The Bottomline: If Mr. Mukesh Ambani’s house, Antilia, can catch fire, any other house in India can and therefore the potential damage has to be insured for. Should we say anything more?
2) Home Loan Insurance
Scope: Covers the outstanding home loan amount in case of a premature loss of life of applicant/s.
Key Features:
a) It is a life insurance product & not general insurance.
b) The one-time premium can be added to the loan amount or paid separately depending on the bank and their life insurance partners.
c) It is not mandatory although banks will try to sell this.
Limitation:
a) Coverage is restricted to outstanding loan amount. Suppose you close a 20 year loan in 8 years’ time the insurance coverage ceases to exist.

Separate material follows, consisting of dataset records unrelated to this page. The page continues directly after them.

-- ==== Sys2Proof/Laws/Operands.lean ====
section
/-! SUPPORT. Payload reads, byte by byte, with their ranges (R33, R114); stores of signed values; what a longer payload changes (nothing: R113). -/

namespace Sys2Proof.Machine

/-- The bytes of a read, written out (R33). -/
theorem u8_eq (pay : List Byte) (off : Nat) : u8 pay off = (pay.getD off 0).toNat := by
  simp [u8, memRead]

theorem u16le_eq (pay : List Byte) (off : Nat) :
    u16le pay off = (pay.getD off 0).toNat + 256 * (pay.getD (off + 1) 0).toNat := by
  simp [u16le, memRead, Nat.shiftLeft_eq]
  omega

theorem u32le_eq (pay : List Byte) (off : Nat) :
    u32le pay off = (pay.getD off 0).toNat + 256 * (pay.getD (off + 1) 0).toNat +
      65536 * (pay.getD (off + 2) 0).toNat + 16777216 * (pay.getD (off + 3) 0).toNat := by
  simp [u32le, memRead, Nat.shiftLeft_eq]
  omega

/-- Assembling n bytes gives less than 2^(8n) (R114 a). -/
theorem memRead_lt (pay : List Byte) (off n : Nat) : memRead pay off n < 2 ^ (8 * n) := by
  induction n with
  | zero => simp [memRead]
  | succ n ih =>
    have hb := (pay.getD (off + n) 0).isLt
    rw [memRead, Nat.shiftLeft_eq, show 8 * (n + 1) = 8 * n + 8 by omega, Nat.pow_add]
    have : (pay.getD (off + n) 0).toNat * 2 ^ (8 * n) ≤ 255 * 2 ^ (8 * n) := Nat.mul_le_mul_right _ (by omega)
    omega

theorem u8_lt (pay : List Byte) (off : Nat) : u8 pay off < 256 := memRead_lt pay off 1
theorem u16le_lt (pay : List Byte) (off : Nat) : u16le pay off < 65536 := memRead_lt pay off 2
theorem u32le_lt (pay : List Byte) (off : Nat) : u32le pay off < 4294967296 := memRead_lt pay off 4
theorem u64le_lt (pay : List Byte) (off : Nat) : u64le pay off < 2 ^ 64 := memRead_lt pay off 8

/-- Bit k of a little-endian read is bit k mod 8 of byte k div 8 (R34). -/
theorem memRead_testBit (pay : List Byte) (off n k : Nat) :
    (memRead pay off n).testBit k = (decide (k < 8 * n) && (pay.getD (off + k / 8) 0).getLsbD (k % 8)) := by
  induction n with
  | zero => simp [memRead]
  | succ n ih =>
    rw [memRead, Nat.add_comm, Nat.shiftLeft_eq, Nat.mul_comm, Nat.testBit_two_pow_mul_add _ (memRead_lt pay off n)]
    by_cases h : k < 8 * n
    · have : k < 8 * (n + 1) := by omega
      simp [h, ih, this]
    · by_cases h2 : k < 8 * (n + 1)
      · have h3 : k / 8 = n := by omega
        have h4 : k - 8 * n = k % 8 := by omega
        simp only [h, h2, h3, h4, if_false, decide_true, Bool.true_and]
        rfl
      · simp only [h, h2, if_false, decide_false, Bool.false_and]
        exact Nat.testBit_lt_two_pow (Nat.lt_of_lt_of_le (pay.getD (off + n) 0).isLt
          (Nat.pow_le_pow_right (by omega) (by omega : 8 ≤ k - 8 * n)))

/-- A read within the payload does not see bytes appended behind it (R113). -/
theorem memRead_append {pay : List Byte} {off n : Nat} (ys : List Byte) (h : off + n ≤ pay.length) :
    memRead (pay ++ ys) off n = memRead pay off n := by
  induction n with
  | zero => rfl
  | succ n ih =>
    rw [memRead, memRead, ih (by omega)]
    simp [List.getElem?_append_left (show off + n < pay.length by omega)]

/-- The range of a sign-reconstructed value (R114 b). -/
theorem s16_range {v : Nat} (h : v < 65536) : -32768 ≤ s16 v ∧ s16 v ≤ 32767 := by
  unfold s16; split <;> omega

/-- A value in range is stored exactly (R18: s16). -/
theorem storeS16_toInt {v : Int} (h : -32768 ≤ v ∧ v ≤ 32767) : (storeS16 v).toInt = v := by
  rw [storeS16, BitVec.toInt_ofInt]
  exact Int.bmod_eq_of_le (by omega) (by omega)

/-- A difference in range is stored exactly (R114 c: s17). -/
theorem storeS17_toInt {v : Int} (h : -65536 ≤ v ∧ v ≤ 65535) : (storeS17 v).toInt = v := by
  rw [storeS17, BitVec.toInt_ofInt]
  exact Int.bmod_eq_of_le (by omega) (by omega)

/-- Stored reads keep their value. -/
@[simp] theorem toNat_u8 (pay : List Byte) (off : Nat) : (BitVec.ofNat 8 (u8 pay off)).toNat = u8 pay off := by
  simpa using Nat.mod_eq_of_lt (u8_lt pay off)
@[simp] theorem toNat_u16le (pay : List Byte) (off : Nat) :
    (BitVec.ofNat 16 (u16le pay off)).toNat = u16le pay off := by
  simpa using Nat.mod_eq_of_lt (u16le_lt pay off)
@[simp] theorem toNat_u32le (pay : List Byte) (off : Nat) :
    (BitVec.ofNat 32 (u32le pay off)).toNat = u32le pay off := by
  simpa using Nat.mod_eq_of_lt (u32le_lt pay off)
@[simp] theorem toNat_u64le (pay : List Byte) (off : Nat) :
    (BitVec.ofNat 64 (u64le pay off)).toNat = u64le pay off := by
  simpa using Nat.mod_eq_of_lt (u64le_lt pay off)
@[simp] theorem ofNat_u8 (pay : List Byte) (off : Nat) : BitVec.ofNat 8 (u8 pay off) = pay.getD off 0 := by
  apply BitVec.eq_of_toNat_eq; rw [toNat_u8, u8_eq]
@[simp] theorem toInt_s16 (pay : List Byte) (off : Nat) :
    (storeS16 (s16 (u16le pay off))).toInt = s16 (u16le pay off) :=
  storeS16_toInt (s16_range (u16le_lt pay off))

/-- The raw integer of a limit current (R60). -/
theorem limitCurrent_value (sg : Bool) (pay : List Byte) (off : Nat) :
    (limitCurrent sg (u16le pay off)).value = if sg then s16 (u16le pay off) else (u16le pay off : Int) := by
  cases sg
  · rw [if_neg (by simp), limitCurrent, if_neg (by simp), Raw16.value, toNat_u16le]
  · simp [limitCurrent, Raw16.value]

end Sys2Proof.Machine
end

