-- ==== Sys2Proof/Laws/Ports.lean ====
section
/-! SUPPORT. The output ports (R21): what each shows of a step's item list, with a frame and without one. -/

namespace Sys2Proof.Machine

/-- A cycle performs the operation its inputs ask for, and nothing stays pending (R21). -/
theorem portStep_some {p : PortIn} {i : Instr} (h : p.operation = some i) (s : State) :
    portStep s p = exec i { s with pending := [] } := by
  rw [portStep, h]
  exact step_pending rfl

/-- A cycle without a request only clears the output (R21). -/
theorem portStep_none {p : PortIn} (h : p.operation = none) (s : State) :
    portStep s p = .next { s with pending := [], out := .items [] } := by
  rw [portStep, h]
  exact step_idle rfl

/-- A frame of an item list stands in it as an item. -/
theorem mem_framesOf {l : List Item} {f : Frame} {i : Ident} {r : Result} :
    (f, i, r) ∈ framesOf l ↔ Item.fr f i r ∈ l := by
  simp only [framesOf, List.mem_filterMap]
  constructor
  · rintro ⟨x, hx, he⟩
    cases x with
    | ev e => cases he
    | fr a b c =>
      simp only [Option.some.injEq, Prod.mk.injEq] at he
      obtain ⟨rfl, rfl, rfl⟩ := he
      exact hx
  · exact fun h => ⟨_, h, rfl⟩

theorem portResult_none {o : Output} (h : framesOf o.itemList = []) : portResult o = none := by
  simp [portResult, h]

theorem portResult_frame {o : Output} {f : Frame} {i : Ident} {r : Result} {l : List (Frame × Ident × Result)}
    (h : framesOf o.itemList = (f, i, r) :: l) : portResult o = some r := by
  simp [portResult, h]

/-- Five bits hold the event counts of a list of at most 31 items, so of every PUSH's (R91). -/
theorem eventCount_toNat {l : List Item} (h : l.length ≤ 31) (code : Nat) :
    (eventCount l code).toNat = (eventsOf l).countP fun e => eventCode e == code := by
  have h1 : (eventsOf l).length ≤ l.length := List.length_filterMap_le _ _
  have h2 := List.countP_le_length (p := fun e => eventCode e == code) (l := eventsOf l)
  rw [eventCount, BitVec.toNat_ofNat]
  exact Nat.mod_eq_of_lt (by omega)

/-- The counts do not depend on the frame shown beside them. -/
theorem portOut_counts (o : Output) :
    (portOut o).evResyncCount = eventCount o.itemList 1 ∧ (portOut o).evChkCount = eventCount o.itemList 2 ∧
    (portOut o).evLenCount = eventCount o.itemList 3 := by
  unfold portOut
  dsimp only
  cases (framesOf o.itemList).head? <;> exact ⟨rfl, rfl, rfl⟩

/-- Every frame in a scan's items carries its own identifier fields and result (R16, R42), and at most 8 bytes. -/
theorem scan_frame {cfg : Config} {xs : List Byte} {f : Frame} {i : Ident} {r : Result}
    (h : Item.fr f i r ∈ (scan cfg xs).1) :
    f.len = f.payload.length ∧ f.len ≤ MAX_LEN ∧ i = iddec cfg.contUsed f.id ∧
      r = decodePayload cfg f.code f.payload := by
  induction xs using scan_induct cfg with
  | wait bs hw => simp [scan_wait hw] at h
  | reject b tl e hr ih =>
    simp only [scan_reject hr, List.mem_cons, reduceCtorEq, false_or] at h
    exact ih h
  | envelope bs len hh ih =>
    simp only [scan_envelope hh, List.mem_cons, envelopeItem, frameItem, Item.fr.injEq] at h
    obtain ⟨rfl, rfl, rfl⟩ | h := h
    · obtain ⟨h1, h2⟩ := mkFrame_len hh cfg.idOrder
      obtain ⟨-, -, -, h8, -⟩ := headOf_envelope hh
      exact ⟨by omega, by omega, rfl, rfl⟩
    · exact ih h

end Sys2Proof.Machine
end

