-- ==== Sys2Proof/Tests/Slice0.lean ====
section
/-! SUPPORT. Tests. Expected values come from spec/95_test_vectors.md (vector names I, F, P, A, S), from the worked examples of the rules, or by hand from the rules; each comment says which. -/

namespace Sys2Proof.Tests

open Sys2Proof Sys2Proof.Machine

/-! ## Helpers -/

/-- R5's defaults with the example flag positions (0, 1, 2) of R126's worked example and the vectors' type byte. -/
def testPar : Params :=
  { idOrder := .LE, chk := .sum8, txType := 0x01, contUsed := true, limitISigned := false,
    flagChg := ⟨0, true⟩, flagDis := ⟨1, true⟩, flagHardDis := ⟨2, true⟩ }

/-- A state after RESET with the given buffer. -/
def testState (buf : List Byte) : State :=
  { buf := buf, begun := true, par := testPar, pending := [], out := .items [] }

/-- A frame's operands as the vectors have them: ptp=1 dst=01 src=F4 cont=0 type=01. -/
def testArgs (pay : List Byte) : FrameArgs :=
  { ftype := 0x01, ptp := true, dst := 0x01, src := 0xF4, cont := false, low := 0, payload := pay }

/-- The output and the buffer an operation leaves, when it answers a next state. -/
def after (o : Outcome) : Option (Output × List Byte) :=
  match o with
  | .next t => some (t.out, t.buf)
  | .fault _ => none
  | .refused _ => none

/-- The decode result of the only item of an output. -/
def resultOf (o : Outcome) : Option Result :=
  match o with
  | .next t => (telemetryOf t.out.itemList).head?
  | .fault _ => none
  | .refused _ => none

/-- Why an operation was refused. -/
def refusalOf (o : Outcome) : Option Refusal :=
  match o with
  | .next _ => none
  | .fault _ => none
  | .refused r => some r

/-- The state of an outcome. -/
def nextOf (o : Outcome) : State :=
  match o with
  | .next t => t
  | .fault _ => State.reset
  | .refused _ => State.reset

/-! ## WellFormed refuses an ill-formed term, for each check -/

theorem test_illformed_payload_of_nine :
    (Instr.limits (testArgs [0, 0, 0, 0, 0, 0, 0, 0, 0])).wellFormed = false := by decide

theorem test_illformed_raw_named_code : (Instr.raw 0x80 (testArgs [])).wellFormed = false := by decide

theorem test_illformed_envenc_id : (Instr.envenc none (2 ^ 29) []).wellFormed = false := by decide

theorem test_illformed_envenc_payload :
    (Instr.envenc none 0 [0, 0, 0, 0, 0, 0, 0, 0, 0]).wellFormed = false := by decide

theorem test_illformed_iddec : (Instr.iddec (2 ^ 29)).wellFormed = false := by decide

theorem test_illformed_idenc_code : (Instr.idenc true 256 0 0 true).wellFormed = false := by decide

theorem test_illformed_idenc_dst : (Instr.idenc true 0 256 0 true).wellFormed = false := by decide

theorem test_illformed_idenc_src : (Instr.idenc true 0 0 256 true).wellFormed = false := by decide

theorem test_illformed_decode :
    (Instr.decode 0x80 [0, 0, 0, 0, 0, 0, 0, 0, 0]).wellFormed = false := by decide

theorem test_illformed_alarmdec : (Instr.alarmdec [0, 0, 0, 0, 0, 0, 0]).wellFormed = false := by decide

theorem test_illformed_mkframe_short : (Instr.mkframe [0xAA, 0, 0, 0, 0, 0, 1, 0]).wellFormed = false := by decide

theorem test_illformed_mkframe_len :
    (Instr.mkframe [0xAA, 0, 0, 0, 0, 0, 9, 0, 0, 0, 0, 0, 0, 0, 0, 0, 0]).wellFormed = false := by decide

/-! ## Decoding words written out from R50 to R53: every constructor that has an encoding

The identifier, bit 28 down to bit 0, is P CCCCCCCC DDDDDDDD SSSSSSSS K 000. -/

/-- The instruction read from an envelope under R5's defaults, with nothing left over. -/
def read (bs : List Byte) : Option Instr :=
  match decode testPar.config bs with
  | .instr i [] => some i
  | .instr _ (_ :: _) => none
  | .incomplete => none
  | .rejected _ => none

/-- F1: id bytes 40 1F 20 18 (little-endian 0x18201F40), sum 0x1AC. -/
theorem test_decode_packvi : read [0xAA, 0x01, 0x40, 0x1F, 0x20, 0x18, 0x04, 0xB9, 0x1F, 0x38, 0x00, 0xAC] =
    some (.packvi (testArgs [0xB9, 0x1F, 0x38, 0x00])) := by decide

/-- G1: the ALARM envelope. -/
theorem test_decode_alarm : read [0xAA, 0x01, 0x40, 0x1F, 0x00, 0x1C, 0x08, 0x21, 0, 0, 0, 0, 0, 0, 0, 0xA5] =
    some (.alarm (testArgs [0x21, 0, 0, 0, 0, 0, 0, 0])) := by decide

/-- G1: the CELLT envelope. -/
theorem test_decode_cellt :
    read [0xAA, 0x01, 0x40, 0x1F, 0x40, 0x18, 0x08, 0xFD, 0x00, 0x02, 0x05, 0xCE, 0xFF, 0x01, 0x03, 0x95] =
    some (.cellt (testArgs [0xFD, 0x00, 0x02, 0x05, 0xCE, 0xFF, 0x01, 0x03])) := by decide

/-- G2: the SOCSOH envelope. -/
theorem test_decode_socsoh :
    read [0xAA, 0x01, 0x40, 0x1F, 0x10, 0x18, 0x06, 0x57, 0x03, 0xDE, 0x03, 0x78, 0x00, 0x41] =
    some (.socsoh (testArgs [0x57, 0x03, 0xDE, 0x03, 0x78, 0x00])) := by decide

/-- G4: the OPSTAT envelope. -/
theorem test_decode_opstat :
    read [0xAA, 0x01, 0x40, 0x1F, 0x50, 0x18, 0x04, 0x03, 0x01, 0x02, 0x05, 0xD7] =
    some (.opstat (testArgs [0x03, 0x01, 0x02, 0x05])) := by decide

/-- G4: the RAW(0x99) envelope. -/
theorem test_decode_raw : read [0xAA, 0x01, 0x40, 0x1F, 0x90, 0x19, 0x02, 0xDE, 0xAD, 0x96] =
    some (.raw 0x99 (testArgs [0xDE, 0xAD])) := by decide

/-- G4: the TEXT envelope, ptp=0 dst=F4 src=01. -/
theorem test_decode_text :
    read [0xAA, 0x01, 0x10, 0x40, 0xFF, 0x08, 0x08, 0x56, 0x31, 0x2E, 0x32, 0x30, 0x00, 0x00, 0x00, 0x77] =
    some (.text ⟨0x01, false, 0xF4, 0x01, false, 0, [0x56, 0x31, 0x2E, 0x32, 0x30, 0x00, 0x00, 0x00]⟩) := by decide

b) The cost of a Home Loan Insurance Policy is comparatively higher than a Term Insurance Policy of an equivalent coverage amount & tenure.
The Bottomline: A better option would be a term life insurance which eliminates the above limitations.
3) Term Life Insurance
Scope: Covers a “well-thought-out amount” for a “well-thought-out tenure” in case of premature loss of life of applicant/s.
Key Features
a) Well Thought-out Coverage Amount & Tenure – It’s generally 10 times your current annual package plus all outstanding loan amounts that you have or intend to take in the near future and covered for a tenure of atleast your remaining work life.
b) Keep it separate from the home loan and service the premiums (one time or annual) separately.
c) Irrespective of how soon you close the home loan the full coverage will continue for the entire tenure.
d) It is not mandatory for availing a home loan, but it is absolutely necessary for your family’s financial safety.
The Bottomline: Life is uncertain. Should we say anything more?
4) Selection of Term Life Insurance
The legendary Warren Buffet in his annual letter of 2002 mentioned the following regarding Reinsurance Business.
“Cheap reinsurance is a fool's bargain: When an insurer lays out money today in exchange for a reinsurer's promise to pay a decade or two later, it's dangerous - and possibly life threatening - for the insurer to deal with any but the strongest reinsurer around.”
Without paying any royalty to the poor man, we at loangebra, have done a bit of tinkering to his statement in the context of Term Insurance.
“Cheap Term Insurance is a fool's bargain: When you lay out money today in exchange for an insurer's promise to pay a decade or two later, it's dangerous - and possibly sustenance threatening for your family - for you to deal with any but the strongest and safest insurer around.”
The Bottomline: Choose wisely. Remember, the benefit of this product can never be seen during your lifetime. After you, the family should get the benefits without running from pillar to post.